TV Travel Shop

Ownership
- Owner: IAC/InterActive Corp.

History
- Launched: 4 April 1998
- Closed: 16 April 2005
- Replaced by: Top Up TV encrypted channels (DTT) iBuy (other platforms)

Links
- Website: www.tvtravelshop.com (now points to Expedia)

Availability At time of closure

Terrestrial
- Freeview: Channel 17 (1)

= TV Travel Shop =

British television channel

TV Travel Shop was a British television channel that sold holidays.

==History==
TV Travel Shop was created in a partnership between UK travelman Harry Goodman and British broadcasting conglomerate Flextech. The service originally launched on 4 April 1998, taking the transponder from The Children's Channel which closed the day before, on analogue satellite and cable from 6:00 am–5:00 pm, timesharing with Challenge TV.

In 1999, the channel launched on Sky Digital and began airing 24 hours a day. In August, Flextech revealed a £14 million loss from the launch of TV Travel Shop and its sister business Screenshop.

In March 2000, Flextech sold a 38% stake in the business to Barclays Private Equity. Later on in the year, the channel launched on ONdigital, using capacity from ONrequest 2 (later ITV Select 2), and broadcast 6 am-12 pm weekdays, and 6 am-10 am weekends, free to air on channel 44. In the same year, a sister channel, TV Travel Shop 2 was launched on Sky Digital, offering late bargains, new places, and repeats of shows from TV Travel Shop. This was positioned next to TV Travel Shop on Sky Digital.

In December 2001, TV Travel Shop 2 launched on NTL.

Its hours on ITV Digital were extended in January 2002 to be broadcast from 6 am-6 pm daily. However, after the demise of ITV Digital, TV Travel Shop made a deal with the multiplex operator, SDN, to carry the channel 24 hours a day using the newly freed-up capacity. It moved to channel 17 at the launch of Freeview.

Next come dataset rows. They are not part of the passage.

-- ==== Sys2Proof/Laws/Regs.lean ====
section
/-! SUPPORT. The laws of register words and fields: what reading gives after writing. -/

namespace Sys2Proof.Machine

/-- The bits of a number as three parts. -/
theorem withField_parts (w lo width v : Nat) :
    withField w lo width v = w / 2 ^ (lo + width) * 2 ^ (lo + width) + v % 2 ^ width * 2 ^ lo + w % 2 ^ lo := by
  have h1 : w = 2 ^ lo * (w / 2 ^ lo) + w % 2 ^ lo := (Nat.div_add_mod w (2 ^ lo)).symm
  have h2 : w / 2 ^ lo = 2 ^ width * (w / 2 ^ lo / 2 ^ width) + w / 2 ^ lo % 2 ^ width :=
    (Nat.div_add_mod _ (2 ^ width)).symm
  have h3 : w / 2 ^ lo / 2 ^ width = w / 2 ^ (lo + width) := by rw [Nat.div_div_eq_div_mul, Nat.pow_add]
  have h4 : 2 ^ (lo + width) = 2 ^ lo * 2 ^ width := Nat.pow_add 2 lo width
  rw [h3] at h2
  unfold withField fieldOf
  generalize w / 2 ^ (lo + width) = a at *
  generalize w / 2 ^ lo % 2 ^ width = f at *
  generalize w % 2 ^ lo = c at *
  generalize v % 2 ^ width = x at *
  rw [h2] at h1
  have h5 : w = 2 ^ (lo + width) * a + f * 2 ^ lo + c := by rw [h1, h4]; ring
  rw [h5, h4]
  have : 2 ^ lo * 2 ^ width * a + f * 2 ^ lo + c - f * 2 ^ lo = a * (2 ^ lo * 2 ^ width) + c := by
    rw [Nat.mul_comm a]; omega
  omega

theorem fieldOf_withField_same (w lo width v : Nat) : fieldOf (withField w lo width v) lo width = v % 2 ^ width := by
  rw [withField_parts, fieldOf]
  have hp : 0 < 2 ^ lo := Nat.two_pow_pos lo
  have hc : w % 2 ^ lo < 2 ^ lo := Nat.mod_lt _ hp
  have : w / 2 ^ (lo + width) * 2 ^ (lo + width) + v % 2 ^ width * 2 ^ lo + w % 2 ^ lo
      = w % 2 ^ lo + 2 ^ lo * (v % 2 ^ width + 2 ^ width * (w / 2 ^ (lo + width))) := by
    rw [Nat.pow_add]; ring
  rw [this, Nat.add_mul_div_left _ _ hp, Nat.div_eq_of_lt hc, Nat.zero_add, Nat.add_mul_mod_self_left,
    Nat.mod_mod]

/-- A field above the one written. -/
theorem fieldOf_withField_above (w lo width v lo' width' : Nat) (h : lo + width ≤ lo') :
    fieldOf (withField w lo width v) lo' width' = fieldOf w lo' width' := by
  rw [withField_parts, fieldOf, fieldOf]
  have hp : 0 < 2 ^ (lo + width) := Nat.two_pow_pos _
  have hlow : v % 2 ^ width * 2 ^ lo + w % 2 ^ lo < 2 ^ (lo + width) := by
    have h1 : v % 2 ^ width < 2 ^ width := Nat.mod_lt _ (Nat.two_pow_pos _)
    have h2 : w % 2 ^ lo < 2 ^ lo := Nat.mod_lt _ (Nat.two_pow_pos _)
    rw [Nat.pow_add]
    calc v % 2 ^ width * 2 ^ lo + w % 2 ^ lo < v % 2 ^ width * 2 ^ lo + 2 ^ lo := by omega
      _ = (v % 2 ^ width + 1) * 2 ^ lo := by ring
      _ ≤ 2 ^ width * 2 ^ lo := Nat.mul_le_mul_right _ h1
      _ = 2 ^ lo * 2 ^ width := by ring
  have hdiv : (w / 2 ^ (lo + width) * 2 ^ (lo + width) + v % 2 ^ width * 2 ^ lo + w % 2 ^ lo) / 2 ^ (lo + width)
      = w / 2 ^ (lo + width) := by
    rw [Nat.add_assoc, Nat.add_comm, Nat.add_mul_div_right _ _ hp, Nat.div_eq_of_lt hlow, Nat.zero_add]
  obtain ⟨c, rfl⟩ := Nat.exists_eq_add_of_le h
  rw [Nat.pow_add 2 (lo + width) c, ← Nat.div_div_eq_div_mul, ← Nat.div_div_eq_div_mul, hdiv]

/-- A field below the one written. -/
theorem fieldOf_withField_below (w lo width v lo' width' : Nat) (h : lo' + width' ≤ lo) :
    fieldOf (withField w lo width v) lo' width' = fieldOf w lo' width' := by
  have key : ∀ n, fieldOf n lo' width' = n % 2 ^ lo / 2 ^ lo' % 2 ^ width' := by
    intro n
    obtain ⟨c, rfl⟩ := Nat.exists_eq_add_of_le h
    rw [fieldOf, Nat.pow_add 2 (lo' + width') c, Nat.pow_add 2 lo' width', Nat.mul_assoc,
      Nat.mod_mul_right_div_self, Nat.mod_mul_right_mod]
  have : withField w lo width v % 2 ^ lo = w % 2 ^ lo := by
    rw [withField_parts]
    have : w / 2 ^ (lo + width) * 2 ^ (lo + width) + v % 2 ^ width * 2 ^ lo + w % 2 ^ lo
        = w % 2 ^ lo + 2 ^ lo * (w / 2 ^ (lo + width) * 2 ^ width + v % 2 ^ width) := by
      rw [Nat.pow_add]; ring
    rw [this, Nat.add_mul_mod_self_left, Nat.mod_mod]
  rw [key, key, this]

theorem withField_lt (w lo width v : Nat) (hw : w < 2 ^ 32) (hf : lo + width ≤ 32) :
    withField w lo width v < 2 ^ 32 := by
  rw [withField_parts]
  have h1 : v % 2 ^ width < 2 ^ width := Nat.mod_lt _ (Nat.two_pow_pos _)
  have h2 : w % 2 ^ lo < 2 ^ lo := Nat.mod_lt _ (Nat.two_pow_pos _)
  have h3 : v % 2 ^ width * 2 ^ lo + w % 2 ^ lo < 2 ^ (lo + width) := by
    rw [Nat.pow_add]
    calc v % 2 ^ width * 2 ^ lo + w % 2 ^ lo < v % 2 ^ width * 2 ^ lo + 2 ^ lo := by omega
      _ = (v % 2 ^ width + 1) * 2 ^ lo := by ring
      _ ≤ 2 ^ width * 2 ^ lo := Nat.mul_le_mul_right _ h1
      _ = 2 ^ lo * 2 ^ width := by ring
  obtain ⟨c, hc⟩ := Nat.exists_eq_add_of_le hf
  have h4 : w / 2 ^ (lo + width) < 2 ^ c := by
    rw [Nat.div_lt_iff_lt_mul (Nat.two_pow_pos _), ← Nat.pow_add, Nat.add_comm c, ← hc]
    exact hw
  calc w / 2 ^ (lo + width) * 2 ^ (lo + width) + v % 2 ^ width * 2 ^ lo + w % 2 ^ lo
      < w / 2 ^ (lo + width) * 2 ^ (lo + width) + 2 ^ (lo + width) := by omega
    _ = (w / 2 ^ (lo + width) + 1) * 2 ^ (lo + width) := by ring
    _ ≤ 2 ^ c * 2 ^ (lo + width) := Nat.mul_le_mul_right _ h4
    _ = 2 ^ 32 := by rw [← Nat.pow_add, Nat.add_comm c, ← hc]

theorem getReg_lt (s : State) (k : Nat) : s.getReg k < 2 ^ 32 := BitVec.isLt _

/-! ## Register words -/

@[simp] theorem getReg_setReg_same (s : State) (k v : Nat) : (s.setReg k v).getReg k = v % 2 ^ 32 := by
  simp only [State.getReg, State.setReg, mapGet_mapSet_same, BitVec.toNat_ofNat]

theorem getReg_setReg_ne (s : State) (k j v : Nat) (h : j ≠ k) : (s.setReg k v).getReg j = s.getReg j := by
  simp only [State.getReg, State.setReg, mapGet_mapSet_ne _ _ _ _ _ h]

/-! ## Fields -/

/-- A field lies in one word. -/
def Fld.fits (f : Fld) : Bool := decide (f.lo + f.width ≤ 32)

/-- A field read after it is written. -/
theorem fget_fset_same (s : State) (f : Fld) (v : Nat) (h : f.fits = true) :
    (s.fset f v).fget f = v % 2 ^ f.width := by
  unfold State.fget State.fset
  rw [getReg_setReg_same, Nat.mod_eq_of_lt (withField_lt _ _ _ _ (getReg_lt s _) (of_decide_eq_true h))]
  exact fieldOf_withField_same _ _ _ _

/-- A field read after another one is written. -/
theorem fget_fset_apart (s : State) (f g : Fld) (v : Nat) (hf : f.fits = true) (h : g.apart f = true) :
    (s.fset f v).fget g = s.fget g := by
  unfold State.fget State.fset
  by_cases hk : g.key = f.key
  · rw [hk, getReg_setReg_same, Nat.mod_eq_of_lt (withField_lt _ _ _ _ (getReg_lt s _) (of_decide_eq_true hf))]
    simp only [Fld.apart, hk, ne_eq, not_true_eq_false, decide_false, Bool.false_or, Bool.or_eq_true,
      decide_eq_true_eq] at h
    rcases h with h | h
    · exact fieldOf_withField_below _ _ _ _ _ _ h
    · exact fieldOf_withField_above _ _ _ _ _ _ h
  · rw [getReg_setReg_ne _ _ _ _ hk]

/-- A register word read after a field of another register is written. -/
theorem getReg_fset_ne (s : State) (f : Fld) (v k : Nat) (h : k ≠ f.key) : (s.fset f v).getReg k = s.getReg k :=
  getReg_setReg_ne _ _ _ _ h

/-- A field read after another register is written. -/
theorem fget_setReg_ne (s : State) (k v : Nat) (f : Fld) (h : f.key ≠ k) : (s.setReg k v).fget f = s.fget f := by
  unfold State.fget
  rw [getReg_setReg_ne _ _ _ _ h]

/-- A field reads after a flag set by hardware what it reads after the write of 1: the mark is no register bit. -/
theorem fget_fon (s : State) (f g : Fld) : (s.fon f).fget g = (s.fset f 1).fget g := rfl

theorem fbit_fon_same (s : State) (f : Fld) (h : f.fits = true) (hw : 0 < f.width) : (s.fon f).fbit f = true := by
  unfold State.fbit
  rw [fget_fon, fget_fset_same _ _ _ h, Nat.mod_eq_of_lt (Nat.one_lt_two_pow (by omega))]
  rfl

theorem fbit_foff_same (s : State) (f : Fld) (h : f.fits = true) : (s.foff f).fbit f = false := by
  unfold State.fbit State.foff
  rw [fget_fset_same _ _ _ h, Nat.zero_mod]
  rfl

end Sys2Proof.Machine
end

In January 2002, TV Travel Shop had talks with USA Networks, the then-owners of Expedia, for a potential takeover. The business was soon purchased by USA later on in the year. In December, TV Travel Shop launched its first advertising campaign on free-TV under a sponsorship deal with ITV for New Year's Eve and New Year's Day 2002/2003.

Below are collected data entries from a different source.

-- ==== Sys2Proof/Laws/Outcomes.lean ====
section
/-! SUPPORT. The endings that meanings share: they always answer a next state, with the queue as it was, and what decides
whether the effect takes place. -/

namespace Sys2Proof.Machine

/-- A meaning that ends so answers a next state and leaves the queue. -/
theorem done_next (s t : State) : ∃ u, done s t = .next u ∧ u.pending = s.pending := ⟨_, rfl, rfl⟩

theorem whenUp_next (s t : State) : ∃ u, whenUp s t = .next u ∧ u.pending = s.pending := done_next s _

theorem whenTaken_next (s : State) (q : Requester) (t : State) :
    ∃ u, whenTaken s q t = .next u ∧ u.pending = s.pending := whenUp_next s _

theorem whenGated_next (s : State) (q : Requester) (t : State) :
    ∃ u, whenGated s q t = .next u ∧ u.pending = s.pending := whenUp_next s _

/-- While the blocks run the effect takes place. -/
theorem whenUp_of_up {s : State} (h : s.up = true) (t : State) : whenUp s t = done s t := by simp [whenUp, h]

/-- While the blocks do not run nothing happens. -/
theorem whenUp_of_not_up {s : State} (h : s.up = false) (t : State) : whenUp s t = .next s := by simp [whenUp, h]

/-- A write of a requester that acts takes effect (13 R360). -/
theorem whenTaken_of_takes {s : State} {q : Requester} (h : s.takes q = true) (t : State) :
    whenTaken s q t = whenUp s t := by simp [whenTaken, h]

/-- A write of a hearth that is not active is discarded (13 R360). -/
theorem whenTaken_of_not_takes {s : State} {q : Requester} (h : s.takes q = false) (t : State) :
    whenTaken s q t = .next s := by simp [whenTaken, whenUp, h]

theorem whenGated_of_takes {s : State} {q : Requester} (h : s.takes q = true) (t : State) :
    whenGated s q t = whenUp s t := by simp [whenGated, h]

/-- A write to a function of the holder by another hearth is refused (13 R354). -/
theorem whenGated_of_not_takes {s : State} {q : Requester} (h : s.takes q = false) (t : State) :
    whenGated s q t = whenUp s (s.gateRefused q) := by simp [whenGated, h]

@[simp] theorem takes_agent (s : State) : s.takes .agent = true := rfl

@[simp] theorem takes_uart (s : State) : s.takes .uart = true := rfl

/-- A refused write of a hearth shows in GATE_VIOL_SEEN alone. -/
theorem gateRefused_keeps (s : State) (q : Requester) (hf : HRT_EVENTS_GATE_VIOL_SEEN.fits = true) :
    keepsBut [HRT_EVENTS_GATE_VIOL_SEEN] s (s.gateRefused q) := by
  unfold State.gateRefused
  split
  · exact keepsBut_fon _ (by simp) hf (keepsBut_refl _ _)
  · exact keepsBut_refl _ _

end Sys2Proof.Machine
end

In July 2003, Goodman announced he had resigned from the business. In December, Top Up TV was looking to buy slots for their new subscription platform, and acquired the slot and LCN occupied by TV Travel Shop. The channel went off air on 1 February 2004, and its stream was replaced on 30 March 2004 by a Top Up TV subscription stream.

In March 2005, TV Travel Shop announced that it would begin to focus on selling properties from sister company Expedia in a bit to cut costs. A month later, TV Travel Shop silently ceased operations with its Sky EPG slots being sold to iBuy. The IAC and Expedia separation was later completed in August After TV Travel Shop ceased operations, all sales were moved to an Expedia call centre in Belfast, whilst the cruise department remained in Bromley.